[Collected data entries]
-- ==== Sys2Proof/Machine/Core.lean ====
section
/-! DEFINITION. The machine as the host runs it (Host/Core.lean). -/

def Sys2Proof.core : Host.Core :=
  { State := Sys2Proof.Machine.State
    Fault := Sys2Proof.Machine.Fault
    Refusal := Sys2Proof.Machine.Refusal
    step := Sys2Proof.Machine.step
    reset := Sys2Proof.Machine.State.reset }
end

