/-- An answer given without any other change. -/
theorem answers (h : KeptByParties R) {a : Answer} {s t : State}
    (ht : (.next (answering a s) : Result) = .next t) : R s t := by
  cases ht
  exact h.answer a s

theorem serviceOperation (h : KeptByParties R) {enumerate : State → Result} {i : Instr} {s t : State}
    (hen : ∀ a b, enumerate a = .next b → R a b) (ht : serviceOperation enumerate i s = .next t) : R s t := by
  cases i with
  | qput m => exact h.execQput ht
  | qget => exact h.execQget ht
  | qclear => exact h.execQclear ht
  | qpeek | qavail | qsize | qfull | qputs | qgets | qovf | qhwm => exact h.answers ht
  | minit | mreneg => exact h.quietly (fun _ => h.negotiate) ht
  | mconfirm => exact h.quietly (fun _ => h.confirm hen) ht
  | mrevert => exact h.quietly (fun _ => h.revert) ht
  | msetslim => exact h.quietly (fun _ => h.setSlim) ht
  | send m => exact h.execSend ht
  | sendnn | sendWrack | sendCmderr | sendGrsp => exact h.answeringSend ht
  | _ => cases ht

/-- What an invoked party can do keeps the relation. -/
theorem kept (h : KeptByParties R) : Kept R where
  refl := h.refl
  trans := h.trans
  operation _ _ _ _ := h.serviceOperation
  setCfg := h.storeCfg
  getCfg _ s := h.answer _ s

theorem invokeHook (h : KeptByParties R) (hd : ∀ s, R s { s with env := (drawBehaviour s.env).2 }) {s t : State}
    (ht : invokeHook s = .next t) : R s t :=
  h.kept.invokeHook hd ht

theorem initFrom (h : KeptByParties R) (hd : ∀ s, R s { s with env := (drawBehaviour s.env).2 })
    (hcall : ∀ i s, R s (emit (.svcInit i) s)) {n i : Nat} {s t : State} (ht : initFrom n i s = .next t) : R s t := by
  induction n generalizing i s with
  | zero => cases ht; exact h.refl _
  | succ n ih =>
    obtain ⟨u, hu, ht⟩ := andThen_eq_next.mp ht
    exact h.trans _ _ _ (hcall i s) (h.trans _ _ _ (h.invokeHook hd hu) (ih ht))

end KeptByParties

/-! ### The passes -/

namespace KeptByPasses

theorem invokeHook (h : KeptByPasses R) {s t : State} (ht : invokeHook s = .next t) : R s t :=
  h.kept.invokeHook h.drawn ht

theorem invokeHandler (h : KeptByPasses R) {s : State} {r : Bool × State} (hr : invokeHandler s = .next r) : R s r.2 :=
  h.kept.invokeHandler h.drawn h.answered hr

theorem keepingPhase (h : KeptByPasses R) {op : State → Result} {s t : State} (hop : ∀ u, op s = .next u → R s u)
    (ht : keepingPhase op s = .next t) : R s t := by
  obtain ⟨u, hu, rfl⟩ := keepingPhase_eq_next.mp ht
  exact h.trans _ _ _ (hop u hu) (h.phase _ _)

theorem passAnswer (h : KeptByPasses R) {c : Bool} {s t : State} (ht : passAnswer c s = .next t) : R s t := by
  obtain ⟨p, -, rfl⟩ := passAnswer_eq_next ht
  exact h.phase p s

/-- One handler of a pass: it is invoked, and its answer moves the sequencer. -/
theorem handled (h : KeptByPasses R) {p : Seq} {s t : State} {r : Bool × State} (hr : Machine.invokeHandler s = .next r)
    (ht : Machine.passAnswer r.1 (atPhase p r.2) = .next t) : R s t :=
  h.trans _ _ _ (h.invokeHandler hr) (h.trans _ _ _ (h.phase p _) (h.passAnswer ht))

theorem housekeepFrom (h : KeptByPasses R) {a : Byte} (hcall : ∀ i s, R s (emit (.svcHousekeep i a) s)) {n i : Nat}
    {s t : State} (ht : housekeepFrom a n i s = .next t) : R s t := by
  induction n generalizing i s with
  | zero => cases ht; exact h.refl _
  | succ n ih =>
    obtain ⟨u, hu, ht⟩ := andThen_eq_next.mp ht
    have hcalled := h.trans _ _ _ (h.phase (.p3House i) s) (hcall i _)
    exact h.trans _ _ _ hcalled (h.trans _ _ _ (h.invokeHook hu) (ih ht))

theorem passFrom (h : KeptByPasses R) {sub : Sub} {call : Nat → State → Event}
    (hcall : ∀ i p s, R s (emit (call i s) (atPhase p s))) {c n i : Nat} {s t : State}
    (ht : passFrom c sub call n i s = .next t) : R s t := by
  induction n generalizing i s with
  | zero => cases ht; exact h.refl _
  | succ n ih =>
    obtain ⟨r, hr, ht⟩ := andThen_eq_next.mp ht
    obtain ⟨u, hu, ht⟩ := andThen_eq_next.mp ht
    have hhandled := h.trans _ _ _ (hcall i (.p4Drain c sub i) s) (h.handled hr hu)
    split at ht
    · cases ht; exact hhandled
    · exact h.trans _ _ _ hhandled (ih ht)

theorem rawPass (h : KeptByPasses R) (hcall : ∀ i p s, R s (emit (rawCall i s) (atPhase p s))) {s t : State}
    (ht : rawPass s = .next t) : R s t := by
  rw [rawPass_eq] at ht
  exact h.passFrom hcall ht

theorem callbackStep (h : KeptByPasses R) (hcall : ∀ p s, R s (emit (.callback (readMsg s)) (atPhase p s)))
    {s t : State} (ht : callbackStep s = .next t) : R s t := by
  unfold Machine.callbackStep at ht
  split at ht
  · exact h.trans _ _ _ (hcall _ s) (h.invokeHook ht)
  · cases ht; exact h.refl s

theorem decodedPass (h : KeptByPasses R) (hcall : ∀ i p s, R s (emit (decodedCall i s) (atPhase p s))) {s t : State}
    (ht : decodedPass s = .next t) : R s t := by
  rw [decodedPass_eq] at ht
  split at ht
  · exact h.passFrom hcall ht
  · cases ht; exact h.refl s

theorem classTest (h : KeptByPasses R) (hcall : ∀ i p s, R s (emit (decodedCall i s) (atPhase p s))) {c : Nat} {f : Frame}
    {s t : State} (ht : classTest c f s = .next t) : R s t := by
  unfold Machine.classTest at ht
  split at ht
  · cases ht; exact h.refl s
  · split at ht
    · exact h.trans _ _ _ (h.phase _ s) (h.decodedPass hcall ht)
    · cases ht; exact h.refl s

theorem actOn (h : KeptByPasses R) (hcall : ∀ i a s, R s (emit (.svcHousekeep i a) s)) {s t : State}
    (ht : actOn s = .next t) : R s t := by
  obtain ⟨u, hu, ht⟩ := andThen_eq_next.mp ht
  have happlied := h.trans _ _ _ (h.phase .p2Act s) (h.applyAction hu)
  exact h.trans _ _ _ happlied (h.trans _ _ _ (h.phase (.p3House 0) u) (h.housekeepFrom (fun i => hcall i _) ht))

end KeptByPasses

/-! ### The cycle and every operation -/

namespace KeptByOperations

/-- A call on the way through a pass. -/
theorem called (h : KeptByOperations R) (p : Seq) (s : State) (e : Event) : R s (emit e (atPhase p s)) :=
  h.trans _ _ _ (h.phase p s) (h.event e _)

theorem dispatchFrame (h : KeptByOperations R) {c : Nat} {f : Frame} (hlen : legalLen f.len = true) {s t : State}
    (ht : dispatchFrame c f s = .next t) : R s t := by
  obtain ⟨u, hu, ht⟩ := andThen_eq_next.mp ht
  obtain ⟨v, hv, ht⟩ := andThen_eq_next.mp ht
  obtain ⟨w, hw, ht⟩ := andThen_eq_next.mp ht
  have hheld := h.trans _ _ _ (h.hold f s hlen) (h.phase (.p4Drain c .fh 0) _)
  have hcalled := h.trans _ _ _ hheld (h.callbackStep (fun p s => h.called p s _) hu)
  have hraw := h.trans _ _ _ (h.phase (.p4Drain c .raw 0) u) (h.rawPass (fun _ p s => h.called p s _) hv)
  have hshown := h.trans _ _ _ (h.phase (.p4Drain c .activity 0) v) (h.indicateActivity hw)
  have hdecoded := h.classTest (fun _ p s => h.called p s _) ht
  exact h.trans _ _ _ (h.trans _ _ _ hcalled hraw) (h.trans _ _ _ hshown hdecoded)

theorem transportAvailable (h : KeptByOperations R) {s : State} {r : Bool × State}
    (hr : transportAvailable s = .next r) : R s r.2 := by
  obtain ⟨t, ht, hr⟩ := andThen_eq_next.mp hr
  cases hr
  have harrive := h.arrive t
  have hrx : (drawArrivals t.env).2.rx = t.env.rx := by rw [drawArrivals_env]
  rw [← hrx] at harrive
  exact h.trans _ _ _ (h.reach ht) harrive

theorem transportNext (h : KeptByOperations R) {s t : State} {f : Frame} (ht : transportNext s = .next (f, t)) :
    R s t := by
  obtain ⟨u, hu, ht⟩ := andThen_eq_next.mp ht
  dsimp only at ht
  split at ht
  · cases ht
  · rename_i g rest hrx
    split at ht
    · cases ht
      exact h.trans _ _ _ (h.reach hu) (h.trans _ _ _ (h.retrieve f rest u hrx) (h.event _ _))
    · cases ht

theorem drainFrom (h : KeptByOperations R) {n c : Nat} {s t : State} (ht : drainFrom n c s = .next t) : R s t := by
  induction n generalizing c s with
  | zero => cases ht; exact h.refl _
  | succ n ih =>
    obtain ⟨query, hquery, ht⟩ := andThen_eq_next.mp ht
    split at ht
    · obtain ⟨⟨f, u⟩, hu, ht⟩ := andThen_eq_next.mp ht
      obtain ⟨v, hv, ht⟩ := andThen_eq_next.mp ht
      obtain ⟨_, -, hlen, -⟩ := transportNext_eq_next hu
      have hretrieved := h.trans _ _ _ (h.transportAvailable hquery) (h.transportNext hu)
      exact h.trans _ _ _ hretrieved (h.trans _ _ _ (h.dispatchFrame hlen hv) (ih ht))
    · cases ht; exact h.transportAvailable hquery

theorem drain (h : KeptByOperations R) {n : Byte} {s t : State} (ht : drain n s = .next t) : R s t :=
  h.trans _ _ _ (h.phase _ s) (h.drainFrom ht)

theorem pollUi (h : KeptByOperations R) {s t : State} (ht : pollUi s = .next t) : R s t := by
  unfold Machine.pollUi at ht
  split at ht
  · dsimp only at ht
    split at ht
    · cases ht
      have hrun := h.trans _ _ _ (h.turn s) (h.event .uiRun _)
      exact h.trans _ _ _ hrun (h.trans _ _ _ (h.event _ _) (h.latch _ _))
    · cases ht
  · cases ht; exact h.latch _ s

theorem cycle (h : KeptByOperations R) {n : Byte} {s t : State} (ht : cycle n s = .next t) : R s t := by
  obtain ⟨u, hu, ht⟩ := andThen_eq_next.mp ht
  obtain ⟨v, hv, ht⟩ := andThen_eq_next.mp ht
  obtain ⟨w, hw, ht⟩ := andThen_eq_next.mp ht
  obtain ⟨x, hx, ht⟩ := andThen_eq_next.mp ht
  cases ht
  have hpolled := h.trans _ _ _ (h.phase .p1Ui s) (h.pollUi hu)
  have hacted := h.trans _ _ _ hpolled (h.actOn (fun _ _ => h.event _) hv)
  have hjudged := h.trans _ _ _ (h.phase .p5Tmo w) (h.trans _ _ _ (h.timeoutCheck hx) (h.phase .idle x))
  exact h.trans _ _ _ hacted (h.trans _ _ _ (h.drain hw) hjudged)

- Aim of the exercise -
Your answer must be the lines above, unchanged, from the first one through the line that holds "exact h.answer a s", inclusive, and no others.

- Task result -
-- ==== Sys2Proof/Machine/Core.lean ====
section
/-! DEFINITION. The machine as the host runs it (Host/Core.lean). -/

def Sys2Proof.core : Host.Core :=
  { State := Sys2Proof.Machine.State
    Fault := Sys2Proof.Machine.Fault
    Refusal := Sys2Proof.Machine.Refusal
    step := Sys2Proof.Machine.step
    reset := Sys2Proof.Machine.State.reset }
end

/-- An answer given without any other change. -/
theorem answers (h : KeptByParties R) {a : Answer} {s t : State}
    (ht : (.next (answering a s) : Result) = .next t) : R s t := by
  cases ht
  exact h.answer a s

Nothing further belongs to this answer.